Assignment — Lines with "gridPointOp": how many are there in the listing below? Reply with the number only.

Available records —
-- ==== Sys2Proof/Laws/State.lean ====
section
/-!
SUPPORT. One lemma per field per update of the state, so that no proof unfolds a record update; and what a register or a block
reads after it, or another, is written.
-/

namespace Sys2Proof.Machine

@[simp] theorem State.at_pending (s : State) (t : Nat) : (s.at t).pending = s.pending := rfl
@[simp] theorem State.at_now (s : State) (t : Nat) : (s.at t).now = max s.now t := rfl
@[simp] theorem State.at_free (s : State) (t : Nat) : (s.at t).free = s.free := rfl
@[simp] theorem State.at_resp (s : State) (t : Nat) : (s.at t).resp = s.resp := rfl
@[simp] theorem State.at_regs (s : State) (t : Nat) : (s.at t).regs = s.regs := rfl
@[simp] theorem State.at_caps (s : State) (t : Nat) : (s.at t).caps = s.caps := rfl
@[simp] theorem State.at_ev (s : State) (t : Nat) : (s.at t).ev = s.ev := rfl
@[simp] theorem State.at_log (s : State) (t : Nat) : (s.at t).log = s.log := rfl
@[simp] theorem State.at_bolts (s : State) (t : Nat) : (s.at t).bolts = s.bolts := rfl
@[simp] theorem State.at_pick (s : State) (t : Nat) : (s.at t).pick = s.pick := rfl
@[simp] theorem State.at_pwr (s : State) (t : Nat) : (s.at t).pwr = s.pwr := rfl
@[simp] theorem State.at_cells (s : State) (t : Nat) : (s.at t).cells = s.cells := rfl
@[simp] theorem State.at_joins (s : State) (t : Nat) : (s.at t).joins = s.joins := rfl
@[simp] theorem State.at_cfgMem (s : State) (t : Nat) : (s.at t).cfgMem = s.cfgMem := rfl
@[simp] theorem State.at_glitch (s : State) (t : Nat) : (s.at t).glitch = s.glitch := rfl
@[simp] theorem State.at_seamHeld (s : State) (t : Nat) : (s.at t).seamHeld = s.seamHeld := rfl
@[simp] theorem State.at_taps (s : State) (t : Nat) : (s.at t).taps = s.taps := rfl
@[simp] theorem State.at_portIn (s : State) (t : Nat) : (s.at t).portIn = s.portIn := rfl
@[simp] theorem State.at_held (s : State) (t : Nat) : (s.at t).held = s.held := rfl
@[simp] theorem State.at_creels (s : State) (t : Nat) : (s.at t).creels = s.creels := rfl
@[simp] theorem State.at_arrays (s : State) (t : Nat) : (s.at t).arrays = s.arrays := rfl
@[simp] theorem State.at_twills (s : State) (t : Nat) : (s.at t).twills = s.twills := rfl
@[simp] theorem State.at_bridges (s : State) (t : Nat) : (s.at t).bridges = s.bridges := rfl
@[simp] theorem State.at_paces (s : State) (t : Nat) : (s.at t).paces = s.paces := rfl
@[simp] theorem State.at_issued (s : State) (t : Nat) : (s.at t).issued = s.issued := rfl
@[simp] theorem State.at_slotWait (s : State) (t : Nat) : (s.at t).slotWait = s.slotWait := rfl
@[simp] theorem State.at_fbps (s : State) (t : Nat) : (s.at t).fbps = s.fbps := rfl
@[simp] theorem State.at_pins (s : State) (t : Nat) : (s.at t).pins = s.pins := rfl
@[simp] theorem State.at_portSample (s : State) (t : Nat) : (s.at t).portSample = s.portSample := rfl
@[simp] theorem State.at_pickedIn (s : State) (t : Nat) : (s.at t).pickedIn = s.pickedIn := rfl
@[simp] theorem State.at_pinsCfg (s : State) (t : Nat) : (s.at t).pinsCfg = s.pinsCfg := rfl
@[simp] theorem State.at_pinsAsleep (s : State) (t : Nat) : (s.at t).pinsAsleep = s.pinsAsleep := rfl
@[simp] theorem State.at_bankOk (s : State) (t : Nat) : (s.at t).bankOk = s.bankOk := rfl
@[simp] theorem State.at_patterns (s : State) (t : Nat) : (s.at t).patterns = s.patterns := rfl
@[simp] theorem State.at_periphs (s : State) (t : Nat) : (s.at t).periphs = s.periphs := rfl
@[simp] theorem State.at_shuttles (s : State) (t : Nat) : (s.at t).shuttles = s.shuttles := rfl
@[simp] theorem State.at_semas (s : State) (t : Nat) : (s.at t).semas = s.semas := rfl
@[simp] theorem State.at_eng (s : State) (t : Nat) : (s.at t).eng = s.eng := rfl
@[simp] theorem State.at_trust (s : State) (t : Nat) : (s.at t).trust = s.trust := rfl
@[simp] theorem State.at_quads (s : State) (t : Nat) : (s.at t).quads = s.quads := rfl
@[simp] theorem State.at_lanes (s : State) (t : Nat) : (s.at t).lanes = s.lanes := rfl
@[simp] theorem State.at_jtag (s : State) (t : Nat) : (s.at t).jtag = s.jtag := rfl
@[simp] theorem State.at_boot (s : State) (t : Nat) : (s.at t).boot = s.boot := rfl
@[simp] theorem State.at_pcie (s : State) (t : Nat) : (s.at t).pcie = s.pcie := rfl
@[simp] theorem State.at_chans (s : State) (t : Nat) : (s.at t).chans = s.chans := rfl
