theorem pickApplyOp_follows {z : State} (s : State) (hz : Follows z s) : Follows z (pickApplyOp s) := by
  unfold pickApplyOp
  repeat' first
    | with_reducible assumption | with_reducible apply State.switchTo_follows | split
    | fail_if_no_progress with_reducible apply Follows.same

theorem pickClearOp_follows {z : State} (s : State) (hz : Follows z s) : Follows z (pickClearOp s) := by
  unfold pickClearOp
  repeat' first | intro _ | with_reducible (first | assumption | apply State.setFld_follows | apply Follows.foldl)

theorem State.checkFinal_follows {z : State} (s : State) (hz : Follows z s) : Follows z (State.checkFinal s) := by
  unfold State.checkFinal
  repeat' first
    | with_reducible assumption | with_reducible apply State.pickEvent_follows | with_reducible apply Follows.ite
    | fail_if_no_progress with_reducible apply Follows.same

theorem State.forgetRewoven_follows {z : State} (s : State) (b : Nat) (hz : Follows z s) : Follows z (State.forgetRewoven s b) := by
  unfold State.forgetRewoven
  repeat' first | with_reducible assumption | fail_if_no_progress with_reducible apply Follows.same

theorem State.enterHalt_follows {z : State} (s : State) (b cause : Nat) (hz : Follows z s) : Follows z (State.enterHalt s b cause) := by
  unfold State.enterHalt
  repeat' first
    | with_reducible assumption | with_reducible apply State.setFld_follows | with_reducible apply State.setBolt_follows
    | with_reducible apply State.raiseCommit_follows | with_reducible apply State.logBolt_follows
    | with_reducible apply State.keepLevels_follows | with_reducible apply State.resetFbpIdentities_follows
    | with_reducible apply State.checkFinal_follows | with_reducible apply State.forgetRewoven_follows

theorem State.overrunHalt_follows {z : State} (s : State) (b : Nat) (hz : Follows z s) : Follows z (State.overrunHalt s b) := by
  unfold State.overrunHalt
  repeat' with_reducible (first | assumption | apply State.pickEvent_follows | apply State.enterHalt_follows)

theorem appliedOp_follows {z : State} (t : Nat) (s : State) (hz : Follows z s) : Follows z (appliedOp t s) := by
  unfold appliedOp
  try dsimp only
  repeat' first
    | intro _ | with_reducible assumption | with_reducible apply State.at_follows | with_reducible apply State.switchTo_follows
    | with_reducible apply State.overrunHalt_follows | with_reducible apply Follows.foldl | split

theorem closingOp_follows {z : State} (b t : Nat) (s : State) (hz : Follows z s) : Follows z (closingOp b t s) := by
  unfold closingOp
  repeat' first
    | with_reducible assumption | with_reducible apply State.at_follows | with_reducible apply State.setBolt_follows
    | with_reducible apply State.shutGate_follows | with_reducible apply Follows.ite

theorem State.pointAtBolt_follows {z : State} (s : State) (g b : Nat) (hz : Follows z s) : Follows z (State.pointAtBolt s g b) := by
  unfold State.pointAtBolt
  try dsimp only
  repeat' first | with_reducible (first | assumption | apply State.setBolt_follows) | split

theorem State.pointAtDirect_follows {z : State} (s : State) (g : Nat) (pins : Bool) (b : Nat) (hz : Follows z s) :
    Follows z (State.pointAtDirect s g pins b) := by
  unfold State.pointAtDirect
  repeat' first
    | with_reducible assumption | with_reducible apply State.countWrap_follows | with_reducible apply State.setBolt_follows
    | with_reducible apply State.commitOutputs_follows | with_reducible apply State.sampleInputs_follows
    | with_reducible apply State.presentInputs_follows | with_reducible apply Follows.ite

theorem State.pointAt_follows {z : State} (s : State) (g : Nat) (pins : Bool) (hz : Follows z s) :
    Follows z (State.pointAt s g pins) := by
  unfold State.pointAt
  repeat' first
    | intro _ | with_reducible assumption | with_reducible apply State.settle_follows | with_reducible apply State.shutGate_follows
    | with_reducible apply State.pointAtBolt_follows | with_reducible apply State.pointAtDirect_follows
    | with_reducible apply Follows.ite | with_reducible apply Follows.foldl | fail_if_no_progress with_reducible apply Follows.same

theorem gridPointOp_follows {z : State} (t : Nat) (s : State) (hz : Follows z s) : Follows z (gridPointOp t s) := by
  unfold gridPointOp
  repeat' first
    | with_reducible assumption | with_reducible apply State.at_follows | with_reducible apply State.pickEvent_follows
    | with_reducible apply State.pointAt_follows | with_reducible apply Follows.ite

theorem closingPointOp_follows {z : State} (t : Nat) (s : State) (hz : Follows z s) : Follows z (closingPointOp t s) := by
  unfold closingPointOp
  repeat' first
    | with_reducible assumption | with_reducible apply State.at_follows | with_reducible apply State.pointAt_follows
    | with_reducible apply Follows.ite | fail_if_no_progress with_reducible apply Follows.same

theorem freezeOp_follows {z : State} (b t : Nat) (s : State) (hz : Follows z s) : Follows z (freezeOp b t s) := by
  unfold freezeOp
  repeat' first
    | with_reducible assumption | with_reducible apply State.at_follows | with_reducible apply State.setBolt_follows
    | with_reducible apply State.twillsAtFreeze_follows | with_reducible apply Follows.ite

theorem State.beatUp_follows {z : State} (s : State) (b : Nat) (hz : Follows z s) : Follows z (State.beatUp s b) := by
  unfold State.beatUp
  repeat' first
    | with_reducible assumption | with_reducible apply State.setFld_follows | with_reducible apply State.count_follows
    | with_reducible apply State.countWrap_follows | with_reducible apply State.setBolt_follows
    | with_reducible apply State.commitCreels_follows | with_reducible apply State.commitQueues_follows
    | with_reducible apply State.commitTwills_follows | with_reducible apply State.commitBridges_follows
    | with_reducible apply State.commitCells_follows | with_reducible apply State.commitOutputs_follows
    | with_reducible apply State.sampleInputs_follows | with_reducible apply State.commitFbps_follows
    | with_reducible apply State.pickEvent_follows | with_reducible apply Follows.ite

theorem drainConfirmOp_follows {z : State} (b : Nat) (idle : Bool) (t : Nat) (s : State) (hz : Follows z s) :
    Follows z (drainConfirmOp b idle t s) := by
  unfold drainConfirmOp
  try dsimp only
  repeat' first
    | with_reducible assumption | with_reducible apply State.at_follows | with_reducible apply State.count_follows
    | with_reducible apply State.setBolt_follows | with_reducible apply State.checkEnds_follows
    | with_reducible apply State.commitTwills_follows | with_reducible apply State.resumeBridges_follows
    | with_reducible apply State.admitFbps_follows | with_reducible apply State.settle_follows
    | with_reducible apply State.commitCells_follows | with_reducible apply State.pickEvent_follows
    | with_reducible apply State.beatUp_follows | split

Result for this task — 2